Two Trinity Engineering Projects Secure SEAI RD&D Funding

The funding programme objectives are clearly set out to: 

• Support solutions that enable technical and other barriers to market uptake to be overcome 

• Grow Ireland's national capacity to access, develop and apply international class RD&D 

• Provide guidance and support to policy makers and public bodies 

• Accelerate competitive energy-related products, processes and systems 

The projects are outlined below, plan to advance Ireland’s move towards a cleaner and more secure energy system. 

CIRCUIT: Causal Inference for Resilient Cities and Urban Integrated Transport 

Professor Brian Caulfield has been awarded €1 million to lead the CIRCUIT project, which will examine how transport and energy use shape environmental impacts in Ireland’s cities. 

The CIRCUIT project focuses on understanding the environmental impact of transport and energy use in Ireland. Transport accounts for about 19% of total emissions, while residential use and energy industries contribute 10% and 16%, respectively. To manage these impacts, we need to understand the connections between city growth, transportation systems, and energy consumption. The CIRCUIT project will use advanced statistical and machine learning techniques to analyse travel behaviour and energy use patterns. 

Speaking about the project, Professor Caulfield said: 

“This four year project will examine the technical and systemic barriers to sustainable mobility by capturing emerging trends such as electric micro mobility, shifting travel patterns, and clean energy transitions. Through causal inference techniques, CIRCUIT will disentangle complex behavioural, spatial, and temporal interactions between energy use and mobility. This will support targeted interventions that promote energy efficient, resilient, and inclusive urban environments.” 
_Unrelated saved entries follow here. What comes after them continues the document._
-- ==== Sys2Proof/Tests/Slice0.lean ====
section
/-! SUPPORT. Tests of the model against the spec's words and numbers: terms that the encoding refuses, words
written out from the encodings, single steps on small states, and for each statement with hypotheses a state and
operands that meet them. -/

namespace Sys2Proof.Tests

open Sys2Proof Sys2Proof.Machine

set_option Elab.async false

/-! ### Small states -/

/-- A task context: token 1, partition 1, node 5, REL 10 and PUB 20. -/
def ctx : Ctx := ⟨1, 1, 1, 5, 5, 2, 0, 10, 20, 10, 1, false, false, 0, 0, none, 0, false, 0⟩

/-- The machine after reset at instant 12, its core in user mode at clause 0x100 with a task. -/
def task : State :=
  (State.reset.onX (fun x => { x with mode := .user, pc := 0x100, ctx := some ctx })).onDev (fun d => { d with now := 12 })

/-- A state with some g registers set. -/
def setRegs (s : State) (rs : List (RegNo × Word)) : State := rs.foldl (fun s r => s.setG r.1 r.2) s

/-- A g register of the machine after an instruction. -/
def after (r : Result) (d : RegNo) : Option Word :=
  match r with
  | .next t => some (t.g d)
  | _ => none

/-- The acting core after an instruction. -/
def coreOf (r : Result) : Option Core :=
  match r with
  | .next t => some t.core
  | _ => none

/-- The cause of the trap that an instruction took, and its values. -/
def trapOf (r : Result) : Option (BitVec 8 × Word × Word × BitVec 16) :=
  (coreOf r).bind (fun c => if c.csr.tip then some (c.csr.xcause, c.csr.xval, c.csr.xval2, c.x.pc) else none)

/-! ### Terms the encoding refuses (R111 to R114) -/

theorem test_float_shape : wellFormed (.vfadd 1 2 3 0 0) = false ∧ wellFormed (.vfadd 1 2 3 0 3) = false ∧
    wellFormed (.vfcmpeq 1 2 3 0 0) = false ∧ wellFormed (.vfma 1 2 3 4 3) = false ∧ wellFormed (.vfredadd 1 2 0 3) = false := by decide
theorem test_vmac_shape : wellFormed (.vmac 1 2 3 4 3) = false ∧ wellFormed (.vmacn 1 2 3 4 2) = true := by decide
theorem test_vdot_shape : wellFormed (.vdot8 1 2 3 0 1) = false ∧ wellFormed (.vdot8n 1 2 3 0 2) = true := by decide
theorem test_vcvt_types : wellFormed (.vcvt 1 2 10 0 0 0) = false ∧ wellFormed (.vcvt 1 2 0 10 0 0) = false ∧
    wellFormed (.vcvt 1 2 0 1 5 0) = false ∧ wellFormed (.vcvt 1 2 9 8 4 0) = true := by decide
theorem test_code_group : wellFormed (.vdec 1 2 0 4 0) = false ∧ wellFormed (.vdec 1 2 1 4 0) = true ∧
    wellFormed (.venc 1 2 0 7 0 0) = false ∧ wellFormed (.venc 1 2 0 3 0 5) = false := by decide
theorem test_branch_predicate : wellFormed (.bpany 8 0) = false ∧ wellFormed (.bpnone 8 0) = false ∧ wellFormed (.bpany 7 0) = true := by decide
theorem test_jal_link : wellFormed (.jal 0 4) = false ∧ wellFormed (.jal 1 4) = true := by decide
theorem test_loop_level : wellFormed (.loop 3 1 0) = false ∧ wellFormed (.loopx 3 1 0 2) = false ∧ wellFormed (.loop 2 1 0) = true := by decide
theorem test_atomic_instant : wellFormed (.aadd 1 2 3 3 0) = false ∧ wellFormed (.acas 1 2 3 3 1) = false ∧
    wellFormed (.afadd 1 2 3 3) = false ∧ wellFormed (.aadd 1 2 3 2 0) = true := by decide
theorem test_status_selector : wellFormed (.rds 1 0x00F) = false ∧ wellFormed (.wrs 1 0x000) = false ∧ wellFormed (.rds 1 0x000) = true ∧
    wellFormed (.qrd 1 6) = false := by decide
theorem test_accumulator : wellFormed (.mstore 4 1 0) = false ∧ wellFormed (.mzero 4) = false ∧ wellFormed (.mma 4 0 0 0) = false ∧
    wellFormed (.mtr 4) = false ∧ wellFormed (.mcvt 0 1 5 0) = false := by decide
theorem test_register_pair : wellFormed (.mload 1 31 0) = false ∧ wellFormed (.mmas 0 1 2 31 0 0) = false ∧
    wellFormed (.mscale 1 31 0) = false ∧ wellFormed (.mscale 1 30 3) = false := by decide
theorem test_step_without_word : wellFormed .instantBoundary = false ∧ wellFormed .powerLoss = false := by decide

/-! ### Words written out from the encodings (R108 to R113) -/

theorem test_word_add : decode 0b00000000010100110001110000000001 = .ok (.add 5 6 7 1) := rfl
theorem test_word_movi : decode 0b00001100010100000000000000000100 = .ok (.movi 5 4) := rfl
theorem test_word_vcmplt : decode 0b00100010001100001000100001000010 = .ok (.vcmplt 3 1 2 0 2) := rfl
theorem test_word_branch : decode 0b01000000010011100000111111111101 = .ok (.bne 7 0 0xFFD) := rfl
theorem test_word_load : decode 0b01001010011110101011000000000000 = .ok (.ldw 7 21 1 0 0) := rfl
theorem test_word_atomic : decode 0b01010010011110100001010011001000 = .ok (.acas 7 20 5 0 1) := rfl
theorem test_word_copy : decode 0b01010110011110100101011011000000 = .ok (.xcopy 7 20 21 22) := rfl
theorem test_word_matrix : decode 0b01011110000000100100000000000001 = .ok (.mma 0 1 2 1) := rfl
theorem test_word_task : decode 0b01100000010100110001110000000001 = .ok (.tpub 5 6 7) := rfl
theorem test_word_splice : decode 0b01100100010100110000000000000000 = .ok (.spliceIns 5 6) := rfl
theorem test_word_user : decode 0b01100110000000000011000000000101 = .ok (.trap 5) := rfl
theorem test_word_system : decode 0b01101000010100000000000000000010 = .ok (.csrr 5 2) := rfl
/-- A set reserved bit of `add`, a reserved shape, and a major that is not assigned (R115). -/
theorem test_word_refused : decode 0x00531C02 = .error .nonzeroField ∧ decode 0x24110C00 = .error .illegalValue ∧
    decode 0x7E000000 = .error .reservedMajor := ⟨rfl, rfl, rfl⟩
/-- The clause bit is no field of an instruction (R103). -/
theorem test_word_clause_bit : decode 0x80531C01 = .ok (.add 5 6 7 1) := rfl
DISCLOSE: Distributed Sensing and Collaborative Optimisation for Smart Energy efficient Buildings 

Led by Trinity College Dublin, Project DISCLOSE aims to create an automated, intelligent energy management framework that allows everyday household devices to independently monitor and optimise their electricity usage. Currently, homeowners looking to benefit from smart metering and time-of-day billing must either manually schedule their appliance usage or invest in expensive, centralised systems that require extensive retrofits and raise significant data privacy concerns.

DISCLOSE directly addresses these challenges by developing a localised automation system where devices can securely coordinate their energy consumption without ever sharing personal data with external energy providers or grid operators. Ultimately, this privacy-preserving approach aims to help consumers seamlessly lower their energy bills, improve the resilience of the national electric grid, and encourage a wider transition to sustainable, energy-efficient homes.  

Speaking about the project, Dr. Shanker, Principal Investigator of DISCLOSE said:  

"In this project, we are moving away from traditional, centralised home energy management towards a distributed consensus model. By leveraging novel lightweight consensus algorithms and flexible smart contracts, connected devices will be able to securely aggregate consumption data and collaboratively determine optimal control schedules in real-time. At the same time, the system will retain the flexibility to adapt to human-driven interactions and overrides automatically. For smart home system design, this means we can deploy granular, automated demand-side management using the existing computational capabilities of modern devices over standard wireless interfaces. This effectively eliminates the need for expensive hardware retrofits or reliance on subscription-based cloud analytics, fundamentally democratising how buildings handle active load management."